TASK TO COMPLETE:
What is needed is an exact copy of the lines in the listing below, from the one with "exec (.replyReceived frame)" up to and including the one with "(r <<< 1) ^^^ (if r.getLsbD", with no other lines.

[[ AVAILABLE RECORDS, beginning ]]

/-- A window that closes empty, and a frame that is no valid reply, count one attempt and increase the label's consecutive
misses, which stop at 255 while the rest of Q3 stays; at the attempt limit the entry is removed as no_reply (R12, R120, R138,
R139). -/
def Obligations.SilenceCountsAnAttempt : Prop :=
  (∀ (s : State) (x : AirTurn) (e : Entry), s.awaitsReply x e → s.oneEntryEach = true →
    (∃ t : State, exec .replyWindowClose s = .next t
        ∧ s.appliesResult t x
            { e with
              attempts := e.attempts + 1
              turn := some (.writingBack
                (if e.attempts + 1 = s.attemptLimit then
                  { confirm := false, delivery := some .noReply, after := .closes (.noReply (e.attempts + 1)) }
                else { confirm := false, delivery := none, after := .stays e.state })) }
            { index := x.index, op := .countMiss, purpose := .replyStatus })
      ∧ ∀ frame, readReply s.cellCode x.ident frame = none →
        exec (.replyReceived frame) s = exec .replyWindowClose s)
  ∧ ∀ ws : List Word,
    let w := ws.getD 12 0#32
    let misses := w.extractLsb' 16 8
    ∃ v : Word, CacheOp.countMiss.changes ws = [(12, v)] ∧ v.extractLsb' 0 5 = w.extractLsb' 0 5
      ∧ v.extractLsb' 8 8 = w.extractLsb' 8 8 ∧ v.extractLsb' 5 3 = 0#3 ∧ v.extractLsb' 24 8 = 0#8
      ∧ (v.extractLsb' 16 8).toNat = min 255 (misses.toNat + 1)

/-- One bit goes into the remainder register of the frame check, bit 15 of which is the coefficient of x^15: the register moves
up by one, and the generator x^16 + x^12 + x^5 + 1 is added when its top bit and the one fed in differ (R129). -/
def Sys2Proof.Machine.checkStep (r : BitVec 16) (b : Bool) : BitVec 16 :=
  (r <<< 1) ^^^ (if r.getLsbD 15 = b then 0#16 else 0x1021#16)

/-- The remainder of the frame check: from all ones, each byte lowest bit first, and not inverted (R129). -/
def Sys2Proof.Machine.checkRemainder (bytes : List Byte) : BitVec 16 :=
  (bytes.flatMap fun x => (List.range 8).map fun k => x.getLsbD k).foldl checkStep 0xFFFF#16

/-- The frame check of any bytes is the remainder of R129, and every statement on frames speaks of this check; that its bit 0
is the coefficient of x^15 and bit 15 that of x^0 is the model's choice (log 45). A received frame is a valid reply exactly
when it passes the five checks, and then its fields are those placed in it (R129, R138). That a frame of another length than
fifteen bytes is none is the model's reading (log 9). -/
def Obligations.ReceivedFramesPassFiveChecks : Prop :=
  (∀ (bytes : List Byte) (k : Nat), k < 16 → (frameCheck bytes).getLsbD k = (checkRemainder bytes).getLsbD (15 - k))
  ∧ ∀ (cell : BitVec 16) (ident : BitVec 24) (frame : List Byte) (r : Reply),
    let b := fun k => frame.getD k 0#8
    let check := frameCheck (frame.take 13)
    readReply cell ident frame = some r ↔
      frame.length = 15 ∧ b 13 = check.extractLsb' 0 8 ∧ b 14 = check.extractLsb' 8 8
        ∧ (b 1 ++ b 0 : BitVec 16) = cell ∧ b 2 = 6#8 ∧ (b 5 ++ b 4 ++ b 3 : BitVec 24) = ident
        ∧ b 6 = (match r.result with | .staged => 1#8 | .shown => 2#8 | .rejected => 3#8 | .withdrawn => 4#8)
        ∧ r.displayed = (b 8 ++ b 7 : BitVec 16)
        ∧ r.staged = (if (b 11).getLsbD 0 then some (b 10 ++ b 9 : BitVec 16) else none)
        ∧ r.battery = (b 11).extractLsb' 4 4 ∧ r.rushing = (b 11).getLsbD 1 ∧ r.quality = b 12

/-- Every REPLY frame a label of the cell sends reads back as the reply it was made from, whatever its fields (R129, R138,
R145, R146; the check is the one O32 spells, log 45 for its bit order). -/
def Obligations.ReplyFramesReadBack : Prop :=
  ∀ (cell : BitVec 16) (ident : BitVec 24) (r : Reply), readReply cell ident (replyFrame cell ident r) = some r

[[ AVAILABLE RECORDS, end ]]

WRITTEN ANSWER:
        exec (.replyReceived frame) s = exec .replyWindowClose s)
  ∧ ∀ ws : List Word,
    let w := ws.getD 12 0#32
    let misses := w.extractLsb' 16 8
    ∃ v : Word, CacheOp.countMiss.changes ws = [(12, v)] ∧ v.extractLsb' 0 5 = w.extractLsb' 0 5
      ∧ v.extractLsb' 8 8 = w.extractLsb' 8 8 ∧ v.extractLsb' 5 3 = 0#3 ∧ v.extractLsb' 24 8 = 0#8
      ∧ (v.extractLsb' 16 8).toNat = min 255 (misses.toNat + 1)

/-- One bit goes into the remainder register of the frame check, bit 15 of which is the coefficient of x^15: the register moves
up by one, and the generator x^16 + x^12 + x^5 + 1 is added when its top bit and the one fed in differ (R129). -/
def Sys2Proof.Machine.checkStep (r : BitVec 16) (b : Bool) : BitVec 16 :=
  (r <<< 1) ^^^ (if r.getLsbD 15 = b then 0#16 else 0x1021#16)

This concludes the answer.